WHAT NEEDS TO BE DONE: Find the lines below in which the string "offset" occurs. Copy each one.

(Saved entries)
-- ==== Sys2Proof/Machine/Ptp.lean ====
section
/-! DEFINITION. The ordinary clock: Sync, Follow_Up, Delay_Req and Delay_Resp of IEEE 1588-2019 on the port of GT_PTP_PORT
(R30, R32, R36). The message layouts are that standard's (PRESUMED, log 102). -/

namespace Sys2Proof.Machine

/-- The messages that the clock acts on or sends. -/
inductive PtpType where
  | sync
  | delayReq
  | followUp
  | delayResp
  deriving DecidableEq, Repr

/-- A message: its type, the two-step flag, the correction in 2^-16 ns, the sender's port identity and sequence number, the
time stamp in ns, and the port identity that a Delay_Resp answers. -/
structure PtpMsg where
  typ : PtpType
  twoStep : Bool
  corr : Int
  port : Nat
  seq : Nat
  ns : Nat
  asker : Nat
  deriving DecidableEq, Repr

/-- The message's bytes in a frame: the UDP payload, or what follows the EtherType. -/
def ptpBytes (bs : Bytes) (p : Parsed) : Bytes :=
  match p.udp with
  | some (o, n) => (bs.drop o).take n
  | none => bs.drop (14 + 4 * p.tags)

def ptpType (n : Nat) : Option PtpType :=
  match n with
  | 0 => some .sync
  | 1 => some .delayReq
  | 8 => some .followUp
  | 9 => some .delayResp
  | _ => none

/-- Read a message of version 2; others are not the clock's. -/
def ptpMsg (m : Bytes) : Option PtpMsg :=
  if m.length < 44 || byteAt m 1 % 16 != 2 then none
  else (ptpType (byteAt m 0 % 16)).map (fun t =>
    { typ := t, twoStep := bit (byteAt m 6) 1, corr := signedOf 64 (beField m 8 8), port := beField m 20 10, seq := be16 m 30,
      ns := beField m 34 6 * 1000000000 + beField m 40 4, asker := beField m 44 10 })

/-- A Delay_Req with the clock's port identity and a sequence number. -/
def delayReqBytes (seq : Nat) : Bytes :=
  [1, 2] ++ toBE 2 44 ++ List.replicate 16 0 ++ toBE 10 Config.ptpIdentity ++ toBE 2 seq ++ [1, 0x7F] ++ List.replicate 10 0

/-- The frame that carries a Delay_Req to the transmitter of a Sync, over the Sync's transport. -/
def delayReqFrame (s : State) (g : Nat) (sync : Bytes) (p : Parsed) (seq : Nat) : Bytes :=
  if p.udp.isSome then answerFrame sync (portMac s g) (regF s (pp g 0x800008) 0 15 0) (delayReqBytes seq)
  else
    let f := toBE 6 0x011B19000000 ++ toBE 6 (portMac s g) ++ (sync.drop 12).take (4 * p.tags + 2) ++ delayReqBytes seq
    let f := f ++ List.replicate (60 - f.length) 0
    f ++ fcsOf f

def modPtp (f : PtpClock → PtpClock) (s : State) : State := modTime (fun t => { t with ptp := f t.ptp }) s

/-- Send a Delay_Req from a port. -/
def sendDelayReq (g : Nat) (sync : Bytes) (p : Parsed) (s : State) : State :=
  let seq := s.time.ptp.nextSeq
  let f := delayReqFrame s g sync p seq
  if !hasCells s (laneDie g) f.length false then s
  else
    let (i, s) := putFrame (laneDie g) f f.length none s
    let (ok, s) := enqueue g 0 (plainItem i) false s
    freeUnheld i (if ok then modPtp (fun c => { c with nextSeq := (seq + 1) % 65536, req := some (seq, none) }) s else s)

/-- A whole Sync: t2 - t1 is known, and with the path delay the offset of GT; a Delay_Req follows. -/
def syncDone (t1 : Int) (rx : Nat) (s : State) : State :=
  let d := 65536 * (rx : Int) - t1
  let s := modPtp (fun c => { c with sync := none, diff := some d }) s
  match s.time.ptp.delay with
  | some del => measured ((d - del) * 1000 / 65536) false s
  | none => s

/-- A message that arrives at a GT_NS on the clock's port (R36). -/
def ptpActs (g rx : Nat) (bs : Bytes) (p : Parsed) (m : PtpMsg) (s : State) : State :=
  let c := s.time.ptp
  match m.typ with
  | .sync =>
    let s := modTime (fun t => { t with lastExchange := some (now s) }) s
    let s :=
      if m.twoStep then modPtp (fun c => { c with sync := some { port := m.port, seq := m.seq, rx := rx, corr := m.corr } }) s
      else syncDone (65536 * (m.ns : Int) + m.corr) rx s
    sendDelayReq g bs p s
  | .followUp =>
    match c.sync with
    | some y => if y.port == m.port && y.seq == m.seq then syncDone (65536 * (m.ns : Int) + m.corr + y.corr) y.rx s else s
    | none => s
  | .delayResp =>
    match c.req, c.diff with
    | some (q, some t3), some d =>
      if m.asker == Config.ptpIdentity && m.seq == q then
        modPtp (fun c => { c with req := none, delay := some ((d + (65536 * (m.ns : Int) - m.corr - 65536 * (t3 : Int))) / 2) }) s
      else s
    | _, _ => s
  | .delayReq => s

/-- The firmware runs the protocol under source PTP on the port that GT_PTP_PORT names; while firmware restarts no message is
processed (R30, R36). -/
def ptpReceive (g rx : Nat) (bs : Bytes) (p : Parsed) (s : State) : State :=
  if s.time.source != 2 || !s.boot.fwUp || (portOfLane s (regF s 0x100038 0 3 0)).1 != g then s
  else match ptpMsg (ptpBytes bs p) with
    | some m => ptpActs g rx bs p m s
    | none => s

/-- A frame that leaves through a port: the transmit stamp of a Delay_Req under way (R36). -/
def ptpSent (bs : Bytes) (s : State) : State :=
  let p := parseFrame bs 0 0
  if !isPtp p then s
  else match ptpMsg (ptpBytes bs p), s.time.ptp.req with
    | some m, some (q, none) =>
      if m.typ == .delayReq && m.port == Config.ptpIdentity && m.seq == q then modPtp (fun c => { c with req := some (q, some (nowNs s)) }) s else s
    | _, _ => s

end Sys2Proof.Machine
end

* * *

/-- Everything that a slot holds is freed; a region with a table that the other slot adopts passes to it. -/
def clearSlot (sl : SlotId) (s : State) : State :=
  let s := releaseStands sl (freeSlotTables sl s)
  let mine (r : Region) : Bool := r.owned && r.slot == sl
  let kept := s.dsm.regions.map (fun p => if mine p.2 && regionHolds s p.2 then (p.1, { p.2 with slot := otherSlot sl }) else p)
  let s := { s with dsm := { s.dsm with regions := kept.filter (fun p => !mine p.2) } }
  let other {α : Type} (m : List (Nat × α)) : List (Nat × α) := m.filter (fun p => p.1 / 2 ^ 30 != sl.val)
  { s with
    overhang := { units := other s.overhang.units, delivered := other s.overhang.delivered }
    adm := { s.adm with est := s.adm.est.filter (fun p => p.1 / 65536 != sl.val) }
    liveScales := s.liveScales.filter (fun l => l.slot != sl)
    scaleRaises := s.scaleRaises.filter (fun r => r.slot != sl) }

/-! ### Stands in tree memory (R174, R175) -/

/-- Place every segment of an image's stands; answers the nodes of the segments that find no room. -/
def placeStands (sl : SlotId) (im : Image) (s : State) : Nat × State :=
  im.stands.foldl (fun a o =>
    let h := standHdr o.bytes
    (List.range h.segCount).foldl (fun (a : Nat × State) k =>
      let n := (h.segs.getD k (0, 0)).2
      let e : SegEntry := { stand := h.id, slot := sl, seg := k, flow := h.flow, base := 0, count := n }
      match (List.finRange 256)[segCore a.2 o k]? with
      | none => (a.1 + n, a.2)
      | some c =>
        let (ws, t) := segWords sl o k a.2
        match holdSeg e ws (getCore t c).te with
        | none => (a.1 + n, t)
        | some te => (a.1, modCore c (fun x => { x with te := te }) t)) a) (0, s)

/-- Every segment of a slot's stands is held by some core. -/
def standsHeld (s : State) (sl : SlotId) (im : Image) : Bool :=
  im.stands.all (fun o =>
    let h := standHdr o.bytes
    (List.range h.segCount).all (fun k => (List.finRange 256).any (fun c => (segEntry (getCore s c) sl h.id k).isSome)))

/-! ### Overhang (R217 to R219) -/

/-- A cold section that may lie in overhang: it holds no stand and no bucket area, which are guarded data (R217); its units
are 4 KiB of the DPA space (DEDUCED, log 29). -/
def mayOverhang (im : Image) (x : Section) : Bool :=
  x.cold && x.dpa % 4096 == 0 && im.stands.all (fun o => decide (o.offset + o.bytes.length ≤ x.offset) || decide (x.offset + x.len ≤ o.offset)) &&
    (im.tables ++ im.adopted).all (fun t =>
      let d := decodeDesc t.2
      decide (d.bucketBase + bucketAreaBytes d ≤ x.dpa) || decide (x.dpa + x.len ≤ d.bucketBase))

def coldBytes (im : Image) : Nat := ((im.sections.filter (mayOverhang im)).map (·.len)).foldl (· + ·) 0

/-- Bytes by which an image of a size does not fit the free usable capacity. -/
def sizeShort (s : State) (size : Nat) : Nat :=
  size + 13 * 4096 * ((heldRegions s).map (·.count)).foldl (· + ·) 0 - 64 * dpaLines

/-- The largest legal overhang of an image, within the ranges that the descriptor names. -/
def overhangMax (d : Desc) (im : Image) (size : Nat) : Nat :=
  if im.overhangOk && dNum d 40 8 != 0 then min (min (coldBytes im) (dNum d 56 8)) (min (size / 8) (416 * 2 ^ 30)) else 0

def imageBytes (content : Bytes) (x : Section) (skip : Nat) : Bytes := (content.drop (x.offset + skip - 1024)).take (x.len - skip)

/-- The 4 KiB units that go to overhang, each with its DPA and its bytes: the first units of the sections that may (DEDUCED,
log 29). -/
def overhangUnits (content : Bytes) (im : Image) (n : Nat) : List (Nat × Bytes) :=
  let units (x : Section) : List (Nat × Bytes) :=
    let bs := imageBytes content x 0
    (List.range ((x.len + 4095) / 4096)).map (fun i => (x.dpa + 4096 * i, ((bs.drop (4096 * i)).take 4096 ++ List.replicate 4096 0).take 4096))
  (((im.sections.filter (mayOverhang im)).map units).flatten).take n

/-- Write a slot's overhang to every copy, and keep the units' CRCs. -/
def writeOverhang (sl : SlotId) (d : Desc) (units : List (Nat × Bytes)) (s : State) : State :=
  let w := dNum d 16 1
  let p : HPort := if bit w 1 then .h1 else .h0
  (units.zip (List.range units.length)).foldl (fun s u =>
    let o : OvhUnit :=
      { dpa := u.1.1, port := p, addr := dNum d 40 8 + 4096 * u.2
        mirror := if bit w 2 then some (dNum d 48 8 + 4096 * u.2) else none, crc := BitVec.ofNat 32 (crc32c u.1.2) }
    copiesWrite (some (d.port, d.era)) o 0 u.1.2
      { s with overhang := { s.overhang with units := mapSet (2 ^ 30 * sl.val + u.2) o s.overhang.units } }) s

RESULT:
/-- A whole Sync: t2 - t1 is known, and with the path delay the offset of GT; a Delay_Req follows. -/
  x.cold && x.dpa % 4096 == 0 && im.stands.all (fun o => decide (o.offset + o.bytes.length ≤ x.offset) || decide (x.offset + x.len ≤ o.offset)) &&
def imageBytes (content : Bytes) (x : Section) (skip : Nat) : Bytes := (content.drop (x.offset + skip - 1024)).take (x.len - skip)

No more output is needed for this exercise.